Torna a far sentire la propria voce Roberto Belloli, al fianco del progetto dei Repubblicani. L’imprenditore di Busto Arsizio, a capo di una storica azienda come la “Antonio Aspesi” (nata nel 1933 e da sempre centro d’innovazione tessile), non ha perso il suo spirito battagliero. Ma deve fare i conti con una disillusione forte da tenere a bada.
Il suo pensiero corre infatti a tredici anni fa, quando costruì una combattiva rete di colleghi del ramo manifatturiero – i cosiddetti “Contadini del tessile” – e diede battaglia perché l’eccellenza italiana fosse difesa dalla concorrenza sleale. Collaborò a fondo con Marco Reguzzoni, allora deputato, sino a conquistare l’istituzione della legge di tutela del Made In Italy, che imponeva regole stringenti sull’etichettatura, riconoscendo il valore della produzione nazionale. Ma quelle norme non sono state mai applicate.

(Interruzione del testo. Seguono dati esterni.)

-- ==== Sys2Proof/Laws/Ops.lean ====
section
/-! SUPPORT. What the shared operations can do, each said once: condition blocks, response building, queues, the arbiter, the
sweep engine's choice. Proofs cite these and do not unfold the operations. -/
namespace Sys2Proof.Machine

theorem outer_iff {s t : State} : t.outer = s.outer ↔
    t.rstn = s.rstn ∧ t.refclk = s.refclk ∧ t.initialising = s.initialising ∧ t.freeDraws = s.freeDraws ∧
    t.pending = s.pending := by
  simp [State.outer]

/-- What stands outside the ports: the rest of the state that work at one port leaves alone. -/
def State.core (s : State) : Table × Arbiter × Lease × Sweep := (s.table, s.arbiter, s.lease, s.sweep)

theorem core_iff {s t : State} : t.core = s.core ↔
    t.table = s.table ∧ t.arbiter = s.arbiter ∧ t.lease = s.lease ∧ t.sweep = s.sweep := by
  simp [State.core]

theorem State.ext_parts {s t : State} (ho : t.outer = s.outer) (hc : t.core = s.core) (hp : ∀ p, t.port p = s.port p) :
    t = s := by
  have hq : t.ports = s.ports := PerPort.ext_get hp
  cases s; cases t
  simp only [State.outer, State.core, Prod.mk.injEq] at ho hc hq
  simp_all

variable (s : State) (p q : Port)

@[simp] theorem outer_setPort (x : PortState) : (s.setPort p x).outer = s.outer := rfl
@[simp] theorem core_setPort (x : PortState) : (s.setPort p x).core = s.core := rfl

/-! ### Condition blocks and responses -/

theorem setCondition_of_not_initialising (k : Condition) (h : s.initialising = false) :
    setCondition k p s = s.setPort p { s.port p with conditions := (s.port p).conditions.raise k } := by
  simp [setCondition, h]

theorem setCondition_of_initialising (k : Condition) (h : s.initialising = true) : setCondition k p s = s := by
  simp [setCondition, h]

@[simp] theorem setCondition_outer (k : Condition) : (setCondition k p s).outer = s.outer := by
  unfold setCondition; split <;> simp

@[simp] theorem setCondition_core (k : Condition) : (setCondition k p s).core = s.core := by
  unfold setCondition; split <;> simp

@[simp] theorem setCondition_port_ne (k : Condition) (h : q ≠ p) : (setCondition k p s).port q = s.port q := by
  unfold setCondition; split <;> simp [h]

/-- A capture leaves the state as it is, or writes the record and sets REFUSAL_HELD (R138). -/
theorem capture_cases (r : RefusalRecord) :
    ((s.initialising = true ∨ (s.port p).conditions.refusalHeld = true) ∧ capture p r s = s) ∨
    (s.initialising = false ∧ (s.port p).conditions.refusalHeld = false ∧
      capture p r s = s.setPort p
        { s.port p with conditions := (s.port p).conditions.raise .refusalHeld, record := some r }) := by
  unfold capture
  cases h : s.initialising <;> cases h' : (s.port p).conditions.refusalHeld <;> simp

@[simp] theorem capture_outer (r : RefusalRecord) : (capture p r s).outer = s.outer := by
  unfold capture; split <;> simp

@[simp] theorem capture_core (r : RefusalRecord) : (capture p r s).core = s.core := by
  unfold capture; split <;> simp

@[simp] theorem capture_port_ne (r : RefusalRecord) (h : q ≠ p) : (capture p r s).port q = s.port q := by
  unfold capture; split <;> simp [h]

@[simp] theorem respond_outer (h : Head) (v : Verdict) (n : Nat) : (respond p h v n s).outer = s.outer := by
  unfold respond; dsimp only; split <;> simp

@[simp] theorem respond_core (h : Head) (v : Verdict) (n : Nat) : (respond p h v n s).core = s.core := by
  unfold respond; dsimp only; split <;> simp

@[simp] theorem respond_port_ne (h : Head) (v : Verdict) (n : Nat) (hq : q ≠ p) :
    (respond p h v n s).port q = s.port q := by
  unfold respond; dsimp only; split <;> simp [hq]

«Oggi – ha detto Belloli durante l’assemblea pubblica di ripartenza del progetto – mi riaffaccio all’esperienza dei Repubblicani con speranza, ma con alle spalle anche una storia che mi dice quanto sia difficile ottenere risultati. I Contadini del tessile sono stati emblematici di quanto dico: allora gli imprenditori hanno risposto, ci siamo uniti, siamo andati a Roma e abbiamo fatto quello che dovevamo fare con Marco Reguzzoni. Ma a quel punto siamo stati un esempio meraviglioso di rimbalzo contro un muro di gomma. L’Europa ci ha schifato, dicendo che eravamo matti e che non potevamo introdurre l’etichettatura obbligatoria. In Italia, invece, la legge è stata certamente votata e promulgata, però i decreti attuativi non sono stati mai introdotti e adesso il ministro alle imprese Adolfo Urso ha deciso di abrogarla».
Insomma, con una vicenda così alle spalle, rimettersi in gioco non è semplice: «Mi fido di Reguzzoni e mi piace l’iniziativa dei Repubblicani. Però mi rendo conto che noi imprenditori siamo scettici quando la politica ci racconta che farà qualcosa. La verità è che nel tempo sono state prosciugate tutte le filiere produttive, quelle che portano ricchezza ai territori, e in questo momento funziona solo l’ultimo anello, vale a dire la finanza, cioè il brand, che vende a prescindere dal prodotto. La sfida è dunque ricostruire proposte concrete ma, prima ancora, tornare a farci credere nella politica e nei politici».
Belloli parla dall’alto di un percorso personale lungo e variegato: «Nella mia vita ho fatto anche il presidente di Accam, il termovalorizzatore dei rifiuti del territorio altomilanese, e per me è stata un’esperienza devastante, perché mi ha fatto conoscere il lato peggiore della politica e della burocrazia. Ora so che la partita si vince se scardiniamo un sistema importante e potente. Io ci sono, credo nel progetto di Marco Reguzzoni e nelle sue idee, però so che oggi il primo grande ostacolo da superare è costituito dallo scetticismo che accompagna tutti coloro che in Italia fanno impresa».